Abstract
Introduction:
Brain metastasis (BM) is a significant risk factor for survival and prognosis in non-small cell lung cancer (NSCLC). While surgical resection and radiotherapy are the primary treatment modalities, the overall prognosis in NSCLC patients with BM remains poor, and all therapies lead to adverse events. East Asian herbal medicine (EAHM) has broad prospects as an adjuvant treatment, but its efficacy and safety remain controversial. We propose to conduct a systematic review and meta-analysis to summarize the clinical efficacy and safety of EAHM for the treatment of NSCLC with BMs and to identify specific herbs that can improve the prognosis.
Methods:
The PubMed, EMBASE, CENTRAL, Web of Science, CBM, CNKI, Wanfang, VIP, Evidence Reports on Kampo Treatment, ICHUSHI, and Oriental Medicine Advanced Searching Integrated System databases will be searched from their inception to October 2022. Randomized controlled trials will be included. Two authors will evaluate the eligibility and quality of the included trials. The methodological quality will be assessed using the RoB 2 tool, and Stata 16 will be used for data synthesis. Publication bias will be assessed using funnel plots and Egger tests. The GRADE (Grading of Recommendations Assessment, Development, and Evaluation) system will evaluate the quality of the synthesized evidence. Further sensitivity analyses will be performed to determine the efficacies of specific herbs in EAHM.
Discussion:
Given there are currently no systematic reviews and meta-analyses of the efficacy of EAHM as a treatment for NSCLC with BMs, a compilation and analysis of the available high-quality clinical research evidence are essential. The results will help establish guidelines for the application of specific herbs as a complementary alternative therapy for BMs in NSCLC. The findings will be published in a peer-reviewed journal.

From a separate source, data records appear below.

-- ==== Sys2Proof/Machine/Samples.lean ====
section
/-!
DEFINITION. Channel usability (R81), the sample rings and window reads (R78 to R82), autozero (R99 to R102) and the
forwarding of SAMPLES frames (R168).
-/

namespace Sys2Proof.Machine

def allChannels : List ChanIdx := List.finRange 24

def ringCapacity : Nat := 8192
def samplePeriod : Nat := 250
/-- The age at which a quiet ring is emptied and a record becomes overdue [µs]: 30 min (R53, R80). -/
def halfHour : Nat := 1800000000

/-! ## Usability (R81) -/

/-- The entry's kind matches its node (R81). -/
def kindMatches (e : Channel) (n : NodeEntry) : Bool :=
  match e.kind, n.type with
  | .load, some .load => decide (e.channel < 8)
  | .bearing, some .thermal =>
    decide (n.roles[e.channel]? = some (if e.rail = 1 then Role.bearing1 else Role.bearing2))
  | .ambient, some .thermal => decide (n.roles[e.channel]? = some Role.ambient)
  | _, _ => false

/-- The first condition of Table 4.8 that fails; none when the index is usable. -/
def State.unusable (s : State) (i : ChanIdx) : Option Unusable :=
  match s.channel? i with
  | none => some .notValid
  | some e =>
    let n := s.node.nodes[e.node]
    if n.status = .absent then some .nodeAbsent
    else if n.status = .silent then some .nodeSilent
    else if !kindMatches e n then some .kindMismatch
    else if n.faults.any fun f => decide (f.channel = none ∨ f.channel = some e.channel) then some .channelFault
    else none

def State.usable (s : State) (i : ChanIdx) : Bool := (s.unusable i).isNone

/-! ## Rings and window reads (R79, R82) -/

/-- A sample is clipped when its raw value is 32767 or -32768. -/
def clippedRaw (r : Half) : Bool := decide (r = 0x7FFF#16 ∨ r = 0x8000#16)

/-- The sample a ring stores for a raw value of time `t`, if it stores it (R79). -/
def ringSample (ring : List Sample) (t : Time) (r : Half) : Option Sample :=
  match ring.getLast? with
  | none => some ⟨t, r, false⟩
  | some n =>
    if t = n.time + micros samplePeriod then some ⟨t, r, false⟩
    else if older n.time t then some ⟨t, r, true⟩
    else none

/-- A ring with a sample stored as its newest; the oldest goes when the ring holds 8192 (R79). -/
def ringPush (ring : List Sample) (x : Sample) : List Sample :=
  (if ring.length < ringCapacity then ring else ring.drop 1) ++ [x]

/-- A time belongs to the window [a, b) (R82). -/
def inWindow (a b t : Time) : Bool := !older t a && older t b

/-- The answer of a window read from the ring as it stands (R82). -/
def readWindow (ring : List Sample) (a b : Time) : WindowAnswer :=
  match ring with
  | [] => .samples [] none
  | o :: _ =>
    if older a o.time then .stale
    else .samples (ring.filter fun x => inWindow a b x.time) (ring.getLast?.map (·.time))

/-- A ring has reached a window with end `b`: its newest time is not older than `b` less 250 µs (R86, R111). -/
def ringReached (ring : List Sample) (b : Time) : Bool :=
  match ring.getLast? with
  | none => false
  | some n => !older n.time (b - micros samplePeriod)

/-- A window read of index `i`, kept with usability and DRIFT mark of the moment (R82, R86). -/
def State.readAnswer (s : State) (i : ChanIdx) (a b : Time) : ReadAnswer :=
  { unusable := s.unusable i
    drift := match s.load.zero[i] with
      | some z => z.drift
      | none => false
    window := readWindow s.rings[i] a b }

/-- A ring emptied (R80). -/
def State.emptyRing (s : State) (i : ChanIdx) : State := { s with rings := s.rings.set i [] }

/-- RING_EXPIRY (R80): a ring whose newest time is 30 min old is emptied. -/
def execRingExpiry (dt : Time) (i : ChanIdx) (s : State) : Host.Outcome State Fault Refusal :=
  match (s.advance dt).rings[i].getLast? with
  | some n =>
    if reached (s.advance dt).clock (n.time + micros halfHour) then .next ((s.advance dt).emptyRing i)
    else .next (s.advance dt)
  | none => .next (s.advance dt)

/-! ## Autozero (R99 to R102) -/

def blockLength : Nat := 256
/-- The greatest distance of a tracked offset from the loaded offset (R99). -/
def zeroSpan : Int := 512

/-- Autozero runs while the power state is ACTIVE and no session is open (R102). -/
def State.autozeroRunning (s : State) : Bool := decide (s.session.power = .active) && !s.sessionOpen

def ZeroTrack.emptied (z : ZeroTrack) : ZeroTrack := { z with count := 0, sum := 0 }

/-- The offset a block moves to before the clamp: u of R101. -/
def ZeroTrack.target (z : ZeroTrack) : Int := z.offset + roundDiv (roundDiv z.sum blockLength - z.offset) 8

/-- The end of a block of a channel with loaded offset `o` (R101). -/
def ZeroTrack.blockEnd (z : ZeroTrack) (o : Int) : ZeroTrack :=
  { offset := clamp (o - zeroSpan) (o + zeroSpan) z.target
    drift := decide (clamp (o - zeroSpan) (o + zeroSpan) z.target ≠ z.target) }

/-- The tracking state of an index after its entry is activated or a site reset is taken (R99). -/
def freshZero : Entry Channel → Option ZeroTrack
  | .valid e => if e.kind = .load then some { offset := e.offset } else none
  | _ => none

/-- Every block accumulator emptied (R102). -/
def State.emptyBlocks (s : State) : State :=
  { s with load.zero := Vec.map (fun z => z.map ZeroTrack.emptied) s.load.zero }

def State.setZero (s : State) (i : ChanIdx) (z : ZeroTrack) : State :=
  { s with load.zero := s.load.zero.set i (some z) }

/-- A block of index `i` ends: the tracked offset moves, DRIFT follows the clamp, and N4 is raised when the clamp
first engages (R101). -/
def State.endBlock (s : State) (i : ChanIdx) : State :=
  match s.load.zero[i], s.channel? i with
  | some z, some e =>
    let z' := z.blockEnd e.offset
    if z'.drift && !z.drift then (s.setZero i z').raise .n4 (.node s.session.seq e.node) else s.setZero i z'
  | _, _ => s

/-- A stored sample offered to the block accumulator of its index (R100). A block that already holds 256 samples ends
before the sample is taken (R101). -/
def State.offerZero (s : State) (i : ChanIdx) (x : Sample) : State :=
  if !s.autozeroRunning then s
  else
    let s := match s.load.zero[i] with
      | some z => if blockLength ≤ z.count then s.endBlock i else s
      | none => s
    match s.load.zero[i] with
    | none => s
    | some z =>
      if !s.usable i || clippedRaw x.raw then s.setZero i z.emptied
      else if x.gap then s.setZero i { z with count := 1, sum := x.raw.toInt }
      else s.setZero i { z with count := z.count + 1, sum := z.sum + x.raw.toInt }

/-- AUTOZERO_BLOCK_END (R101). -/
def execAutozeroBlockEnd (dt : Time) (i : ChanIdx) (s : State) : Host.Outcome State Fault Refusal :=
  match (s.advance dt).load.zero[i] with
  | some z => if blockLength ≤ z.count then .next ((s.advance dt).endBlock i) else .next (s.advance dt)
  | none => .next (s.advance dt)

/-! ## Storing a SAMPLES frame (R78, R79) -/

/-- The valid entry index that names a node and a local channel (R78). -/
def State.route (s : State) (k : NodeAddr) (ch : Nat) : Option ChanIdx :=
  allChannels.find? fun i =>
    match s.channel? i with
    | some e => decide (e.node = k ∧ e.channel = ch)
    | none => false

/-- One sample offered to the ring of an index, and to its autozero if it was stored (R79, R100). -/
def State.storeSample (s : State) (i : ChanIdx) (t : Time) (r : Half) : State :=
  match ringSample s.rings[i] t r with
  | none => s
  | some x => ({ s with rings := s.rings.set i (ringPush s.rings[i] x) } : State).offerZero i x

/-- The samples of one channel, in time order from `t` (R78). -/
def State.storeRun (s : State) (i : ChanIdx) (t : Time) : List Half → State
  | [] => s
  | r :: l => (s.storeSample i t r).storeRun i (t + micros samplePeriod) l

/-- The samples of the channels of a frame from node `k`, from local channel `ch` on (R78). -/
def State.storeChannels (s : State) (k : NodeAddr) (first : Time) (ch : Nat) : List (List Half) → State
  | [] => s
  | l :: ls =>
    match s.route k ch with
    | some i => (s.storeRun i first l).storeChannels k first (ch + 1) ls
    | none => s.storeChannels k first (ch + 1) ls

/-- The channel count of a node: 8, 4 or 0 by its type (Table 4.4). -/
def NodeEntry.channelCount (n : NodeEntry) : Nat :=
  match n.type with
  | some .load => 8
  | some .thermal => 4
  | none => 0

/-- The samples of an accepted frame are stored unless the node is ABSENT, the power state is STANDBY or the frame's
channel count differs from the node's (R78, R178). -/
def State.storeFrame (s : State) (k : NodeAddr) (first : Time) (chs : List (List Half)) : State :=
  if s.node.nodes[k].status = .absent ∨ s.session.power = .standby ∨ chs.length ≠ s.node.nodes[k].channelCount then s
  else s.storeChannels k first 0 chs

/-! ## Forwarding (R168) -/

/-- The forward vote of an entry and its decimation count after it (R168). -/
def forwardVote (isOpen : Bool) (e : Channel) (n : Nat) : Bool × Nat :=
  match e.forward with
  | .never => (false, n)
  | .session => (isOpen, n)
  | .always => (true, n)
  | .decimate => if isOpen then (if e.decimation ≤ n + 1 then (true, 0) else (false, n + 1)) else (false, n)

/-- The vote of an index on a frame from node `k`. -/
def State.voteOf (s : State) (k : NodeAddr) (i : ChanIdx) : Bool × Nat :=
  match s.channel? i with
  | some e => if e.node = k then forwardVote s.sessionOpen e s.port.decimation[i] else (false, s.port.decimation[i])
  | none => (false, s.port.decimation[i])

/-- A SAMPLES frame handed for forwarding: every entry of its node votes, and one yes forwards it once (R168). -/
def State.forwardFrame (s : State) (k : NodeAddr) (frame : List Byte) : State :=
  if s.node.nodes[k].status = .absent then s
  else
    let s' : State := { s with port.decimation := Vector.ofFn fun i => (s.voteOf k i).2 }
    if allChannels.any fun i => (s.voteOf k i).1 then s'.offerForward (.forward k frame) else s'

end Sys2Proof.Machine
end

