/-- An item counted by its last answer, with a READ's value kept with its item index, from 0 (assumption 28), or in SCAN
with its address (R73, R76). -/
def Transaction.tally (t : Transaction) : ItemResult → Transaction
  | .accept v =>
    let write := match t.current with
      | some i => i.write
      | none => true
    { t with accepted := t.accepted + 1,
             values := if write then t.values else t.values ++ [(if t.mode = .scan then t.index + 1 else t.index, v)] }
  | .refuse => { t with refused := t.refused + 1 }
  | .noAnswer => { t with unanswered := t.unanswered + 1 }

/-- What an answer makes of a transaction (R74 to R76). -/
inductive TxVerdict where
  | again
  | next
  | ends (o : TxOutcome)
deriving DecidableEq, Repr

def Transaction.verdict (t : Transaction) (now : Time) (r : ItemResult) : TxVerdict :=
  match t.mode, r with
  | .single, .accept _ => .ends .complete
  | .single, .refuse => .ends .refused
  | .single, .noAnswer => .ends .noAnswer
  | .blockStop, .accept _ => .next
  | .blockStop, .refuse => .ends .refused
  | .blockStop, .noAnswer => .ends .noAnswer
  | .blockIgnore, .noAnswer => if t.disable then .next else .ends .noAnswer
  | .blockIgnore, _ => .next
  | .blockRepeat, .accept _ => .next
  | .blockRepeat, .refuse =>
    match t.firstAttempt with
    | some f => if reached now (f + micros repeatLimit) then .ends .repeatTimeout else .again
    | none => .again
  | .blockRepeat, .noAnswer => if t.disable then .next else .ends .noAnswer
  | .scan, _ => .next

/-- The item on the port is resolved and the transaction goes on or ends (R73 to R77). -/
def State.resolveItem (s : State) (t : Transaction) (r : ItemResult) : State :=
  if t.sessionOpened then s.endTransaction (t.tally r) .sessionOpened
  else
    match t.verdict s.clock r with
    | .again => s.sendItem t
    | .ends o => s.endTransaction (t.tally r) o
    | .next =>
      if t.mode = .scan then s.scanFrom (t.tally r) (t.index + 1)
      else if t.index + 1 < t.items.length then
        s.sendItem { t.tally r with index := t.index + 1, firstAttempt := none }
      else s.endTransaction (t.tally r) .complete

/-- ITEM_ANSWER (R63, R71, R73). -/
def execItemAnswer (dt : Time) (frame : List Byte) (s : State) : Host.Outcome State Fault Refusal :=
  let s := s.advance dt
  match parseUp frame with
  | some ⟨k, srq, .itemAnswer accept v⟩ =>
    let s := (s.frameFrom k false).touchNode k srq
    match s.node.work, s.node.slot with
    | some (.item (some _)), some t =>
      if (t.current.map (·.node)) = some k then .next (s.resolveItem t (if accept then .accept v else .refuse))
      else .next s
    | _, _ => .next s
  | _ => .next s

/-- ITEM_TIMEOUT (R73). -/
def execItemTimeout (dt : Time) (s : State) : Host.Outcome State Fault Refusal :=
  let s := s.advance dt
  match s.node.work, s.node.slot with
  | some (.item (some t0)), some t =>
    if reached s.clock (t0 + micros answerLimit) then .next (s.resolveItem t .noAnswer) else .next s
  | _, _ => .next s

/-- A session opening and the slot: a WAITING transaction ends at once, an IN_FLIGHT one after the request on the port
(R77). A request that is ready and not yet on the line is still sent and resolved first: the model's choice (assumption
29). -/
def State.openEndsTransaction (s : State) : State :=
  match s.node.slot with
  | none => s
  | some t =>
    if t.inFlight then { s with node.slot := some { t with sessionOpened := true } }
    else
      ({ s with node.slot := none } : State).offerReply
        { tag := t.tag, code := codeNodeTransaction, status := .ok, results := t.results .sessionOpened }
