-- ==== Sys2Proof/Machine/Core.lean ====
section
/-!
DEFINITION. The machine as the host runs it.
-/

def Sys2Proof.core : Host.Core :=
  { State := Sys2Proof.Machine.State
    Fault := Sys2Proof.Machine.Fault
    Refusal := Sys2Proof.Machine.Refusal
    step := Sys2Proof.Machine.step
    reset := Sys2Proof.Machine.State.reset }
end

PROSPERO registration number:
CRD42022300527.
Keywords
Introduction
Lung cancer has become a significant public health issue and an enormous burden, with the second-highest incidence and highest mortality rate among all cancers worldwide. 1 Non-small cell lung cancer (NSCLC) accounts for 85% of all lung cancer, 2 commonly leading to brain metastasis (BM). While approximately a quarter of NSCLC patients present BMs at diagnosis, nearly half develop BMs during disease progression, which is the leading cause of death in these patients.3-5 Generally, the brain is regarded as a sanctuary site for metastatic tumor cells because the blood-brain barrier protects them from immune surveillance and chemotherapy. 6
Surgery, stereotactic radiosurgery (SRS), and whole-brain radiation therapy (WBRT) have been regarded as primary treatment modalities for NSCLC. Over the past decades, insights into the biology of this disease have led to the development of novel systemic therapies, including combined chemotherapy, anti-angiogenic therapy, targeted therapy, and immunotherapy. 7 However, the prognosis of NSCLC patients with BMs remains poor, and some patients with multiple brain lesions or diffuse BMs may lose the opportunity to undergo surgical treatment. 8 Moreover, treatment-related adverse events (AEs) following radiotherapy and systemic therapy are common and seriously affect the quality of life (QoL) and treatment compliance in NSCLC patients. Therefore, it is important to seek safe and effective complementary alternative therapies, such as East Asian herbal medicine (EAHM), which can provide effective adjuvant treatment for NSCLC with BMs.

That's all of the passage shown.